### Work task
Reproduce exactly the opening lines of the listing, stopping after the line that contains "extract_lets +onlyGivenNames -merge -underBinder recent" and including it.

### Provided records
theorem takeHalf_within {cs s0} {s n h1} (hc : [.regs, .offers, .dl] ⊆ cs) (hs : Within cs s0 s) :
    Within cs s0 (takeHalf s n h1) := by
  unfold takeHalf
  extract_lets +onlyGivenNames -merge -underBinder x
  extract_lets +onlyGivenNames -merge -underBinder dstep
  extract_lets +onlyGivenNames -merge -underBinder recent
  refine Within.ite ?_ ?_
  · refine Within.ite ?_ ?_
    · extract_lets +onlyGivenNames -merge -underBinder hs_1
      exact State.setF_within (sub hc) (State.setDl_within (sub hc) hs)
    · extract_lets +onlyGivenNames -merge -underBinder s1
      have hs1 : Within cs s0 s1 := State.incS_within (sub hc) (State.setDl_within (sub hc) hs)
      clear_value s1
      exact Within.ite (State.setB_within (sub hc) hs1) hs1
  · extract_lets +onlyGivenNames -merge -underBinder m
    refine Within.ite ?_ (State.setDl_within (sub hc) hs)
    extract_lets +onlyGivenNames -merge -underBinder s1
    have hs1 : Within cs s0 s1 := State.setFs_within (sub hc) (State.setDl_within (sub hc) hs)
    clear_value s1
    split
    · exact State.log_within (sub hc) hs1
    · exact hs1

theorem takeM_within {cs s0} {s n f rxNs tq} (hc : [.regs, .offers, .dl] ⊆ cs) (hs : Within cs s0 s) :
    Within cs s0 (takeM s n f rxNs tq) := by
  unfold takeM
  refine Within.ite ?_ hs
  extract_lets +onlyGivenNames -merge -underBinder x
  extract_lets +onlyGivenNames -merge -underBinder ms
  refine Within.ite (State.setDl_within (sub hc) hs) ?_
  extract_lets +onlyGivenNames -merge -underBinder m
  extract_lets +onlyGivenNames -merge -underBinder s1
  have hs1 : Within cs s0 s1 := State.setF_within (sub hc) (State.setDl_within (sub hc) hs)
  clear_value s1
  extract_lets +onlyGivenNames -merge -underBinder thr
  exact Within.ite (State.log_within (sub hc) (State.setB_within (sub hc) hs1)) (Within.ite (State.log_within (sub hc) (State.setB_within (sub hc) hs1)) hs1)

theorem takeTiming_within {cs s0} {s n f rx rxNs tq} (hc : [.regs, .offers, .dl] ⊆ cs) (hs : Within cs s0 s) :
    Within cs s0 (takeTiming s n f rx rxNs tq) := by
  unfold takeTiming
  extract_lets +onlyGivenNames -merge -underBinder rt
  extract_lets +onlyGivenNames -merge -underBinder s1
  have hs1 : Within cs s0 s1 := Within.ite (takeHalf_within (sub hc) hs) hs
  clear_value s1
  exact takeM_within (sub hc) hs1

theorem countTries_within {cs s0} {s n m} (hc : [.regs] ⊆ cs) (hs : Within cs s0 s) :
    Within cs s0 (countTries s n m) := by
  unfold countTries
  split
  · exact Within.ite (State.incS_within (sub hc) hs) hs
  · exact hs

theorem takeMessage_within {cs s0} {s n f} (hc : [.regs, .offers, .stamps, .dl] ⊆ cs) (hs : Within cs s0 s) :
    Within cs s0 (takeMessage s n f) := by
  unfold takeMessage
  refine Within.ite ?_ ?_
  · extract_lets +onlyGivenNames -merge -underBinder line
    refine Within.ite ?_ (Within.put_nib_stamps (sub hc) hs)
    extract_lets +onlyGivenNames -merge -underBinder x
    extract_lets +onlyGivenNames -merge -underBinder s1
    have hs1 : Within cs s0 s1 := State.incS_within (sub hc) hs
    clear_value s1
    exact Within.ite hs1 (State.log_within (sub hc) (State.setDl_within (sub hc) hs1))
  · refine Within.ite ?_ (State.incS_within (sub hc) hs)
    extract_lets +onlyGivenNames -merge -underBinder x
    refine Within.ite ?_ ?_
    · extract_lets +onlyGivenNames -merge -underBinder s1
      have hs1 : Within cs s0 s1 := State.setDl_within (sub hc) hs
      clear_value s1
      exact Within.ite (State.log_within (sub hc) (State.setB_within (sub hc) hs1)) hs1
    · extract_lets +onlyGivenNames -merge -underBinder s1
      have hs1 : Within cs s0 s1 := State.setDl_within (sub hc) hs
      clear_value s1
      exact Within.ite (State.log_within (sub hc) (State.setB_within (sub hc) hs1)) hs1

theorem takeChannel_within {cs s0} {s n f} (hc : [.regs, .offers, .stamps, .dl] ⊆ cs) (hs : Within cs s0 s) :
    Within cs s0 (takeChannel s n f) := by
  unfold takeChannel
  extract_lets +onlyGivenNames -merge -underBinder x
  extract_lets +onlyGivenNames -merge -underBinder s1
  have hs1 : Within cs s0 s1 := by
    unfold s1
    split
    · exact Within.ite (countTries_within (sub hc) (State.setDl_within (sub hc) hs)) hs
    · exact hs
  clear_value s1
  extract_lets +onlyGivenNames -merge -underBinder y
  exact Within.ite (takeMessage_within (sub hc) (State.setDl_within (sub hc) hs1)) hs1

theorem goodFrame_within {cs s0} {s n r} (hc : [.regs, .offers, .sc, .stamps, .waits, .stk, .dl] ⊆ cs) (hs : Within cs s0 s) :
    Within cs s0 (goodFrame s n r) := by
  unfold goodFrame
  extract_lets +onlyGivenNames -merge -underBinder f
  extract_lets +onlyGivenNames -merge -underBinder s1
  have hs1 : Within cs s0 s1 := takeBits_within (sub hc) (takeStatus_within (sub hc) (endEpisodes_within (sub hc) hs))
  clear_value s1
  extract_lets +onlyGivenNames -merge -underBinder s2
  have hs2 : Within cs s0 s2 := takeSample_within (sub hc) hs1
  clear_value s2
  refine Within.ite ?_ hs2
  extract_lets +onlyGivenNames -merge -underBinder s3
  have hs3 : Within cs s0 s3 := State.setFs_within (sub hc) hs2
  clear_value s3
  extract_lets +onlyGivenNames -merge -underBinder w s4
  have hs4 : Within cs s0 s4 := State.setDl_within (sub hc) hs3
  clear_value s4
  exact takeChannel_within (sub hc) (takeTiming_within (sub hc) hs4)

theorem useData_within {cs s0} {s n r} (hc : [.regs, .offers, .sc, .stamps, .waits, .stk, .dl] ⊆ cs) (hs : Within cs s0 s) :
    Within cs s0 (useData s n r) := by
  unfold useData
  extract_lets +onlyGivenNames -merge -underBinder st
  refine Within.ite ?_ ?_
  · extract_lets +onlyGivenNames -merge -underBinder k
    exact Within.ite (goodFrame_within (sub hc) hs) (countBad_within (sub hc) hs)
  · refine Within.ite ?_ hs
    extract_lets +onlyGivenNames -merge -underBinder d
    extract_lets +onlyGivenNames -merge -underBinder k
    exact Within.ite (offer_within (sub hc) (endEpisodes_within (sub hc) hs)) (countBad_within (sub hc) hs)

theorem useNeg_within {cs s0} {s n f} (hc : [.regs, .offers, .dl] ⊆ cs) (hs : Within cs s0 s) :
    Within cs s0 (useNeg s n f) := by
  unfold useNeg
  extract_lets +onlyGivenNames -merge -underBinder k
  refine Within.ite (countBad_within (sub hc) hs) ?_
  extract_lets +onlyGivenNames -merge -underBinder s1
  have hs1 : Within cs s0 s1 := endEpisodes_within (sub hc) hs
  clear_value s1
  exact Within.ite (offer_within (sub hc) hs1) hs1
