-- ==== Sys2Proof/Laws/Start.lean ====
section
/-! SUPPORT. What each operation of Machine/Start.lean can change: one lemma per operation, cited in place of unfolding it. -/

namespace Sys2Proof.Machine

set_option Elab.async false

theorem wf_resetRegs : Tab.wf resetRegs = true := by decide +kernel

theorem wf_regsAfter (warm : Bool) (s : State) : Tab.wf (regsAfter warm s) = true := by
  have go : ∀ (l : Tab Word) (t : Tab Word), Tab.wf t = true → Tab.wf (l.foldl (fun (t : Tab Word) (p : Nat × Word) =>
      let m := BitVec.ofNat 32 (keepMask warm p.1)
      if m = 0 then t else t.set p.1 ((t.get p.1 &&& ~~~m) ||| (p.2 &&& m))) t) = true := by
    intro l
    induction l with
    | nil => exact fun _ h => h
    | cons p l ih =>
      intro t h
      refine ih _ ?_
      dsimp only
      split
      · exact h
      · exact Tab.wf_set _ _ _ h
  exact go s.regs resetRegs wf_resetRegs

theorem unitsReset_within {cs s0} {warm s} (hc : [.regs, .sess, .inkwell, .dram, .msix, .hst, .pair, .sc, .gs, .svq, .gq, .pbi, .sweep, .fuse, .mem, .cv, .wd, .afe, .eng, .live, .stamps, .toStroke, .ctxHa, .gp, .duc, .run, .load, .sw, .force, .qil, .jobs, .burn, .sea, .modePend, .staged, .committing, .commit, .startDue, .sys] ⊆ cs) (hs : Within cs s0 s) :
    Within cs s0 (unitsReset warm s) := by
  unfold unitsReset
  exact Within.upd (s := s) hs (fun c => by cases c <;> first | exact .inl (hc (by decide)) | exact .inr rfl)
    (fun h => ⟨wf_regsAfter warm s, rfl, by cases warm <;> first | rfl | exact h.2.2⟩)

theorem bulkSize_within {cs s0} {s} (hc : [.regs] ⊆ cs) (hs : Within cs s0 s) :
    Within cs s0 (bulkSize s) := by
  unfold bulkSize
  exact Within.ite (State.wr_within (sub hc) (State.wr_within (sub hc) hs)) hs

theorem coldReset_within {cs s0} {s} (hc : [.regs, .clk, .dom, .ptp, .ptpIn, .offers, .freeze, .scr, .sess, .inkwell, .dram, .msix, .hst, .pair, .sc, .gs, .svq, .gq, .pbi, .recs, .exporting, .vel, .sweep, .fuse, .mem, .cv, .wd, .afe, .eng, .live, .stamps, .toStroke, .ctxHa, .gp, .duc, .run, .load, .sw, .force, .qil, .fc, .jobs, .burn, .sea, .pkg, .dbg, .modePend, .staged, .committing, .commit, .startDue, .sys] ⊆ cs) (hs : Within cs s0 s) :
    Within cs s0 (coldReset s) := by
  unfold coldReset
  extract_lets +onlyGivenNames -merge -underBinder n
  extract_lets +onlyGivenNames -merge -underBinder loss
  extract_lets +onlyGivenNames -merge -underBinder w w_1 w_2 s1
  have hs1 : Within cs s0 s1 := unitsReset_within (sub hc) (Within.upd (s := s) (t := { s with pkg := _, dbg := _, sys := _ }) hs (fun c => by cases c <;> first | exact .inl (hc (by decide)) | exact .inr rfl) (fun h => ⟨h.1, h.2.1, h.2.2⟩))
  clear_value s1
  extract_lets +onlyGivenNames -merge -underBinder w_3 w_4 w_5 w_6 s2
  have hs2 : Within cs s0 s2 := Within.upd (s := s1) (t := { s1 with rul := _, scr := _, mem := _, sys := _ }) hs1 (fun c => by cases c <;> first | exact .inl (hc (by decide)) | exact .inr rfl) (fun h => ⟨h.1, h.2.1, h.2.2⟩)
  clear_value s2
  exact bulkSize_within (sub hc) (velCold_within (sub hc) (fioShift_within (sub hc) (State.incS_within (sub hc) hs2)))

### Your solution
theorem takeHalf_within {cs s0} {s n h1} (hc : [.regs, .offers, .dl] ⊆ cs) (hs : Within cs s0 s) :
    Within cs s0 (takeHalf s n h1) := by
  unfold takeHalf
  extract_lets +onlyGivenNames -merge -underBinder x
  extract_lets +onlyGivenNames -merge -underBinder dstep
  extract_lets +onlyGivenNames -merge -underBinder recent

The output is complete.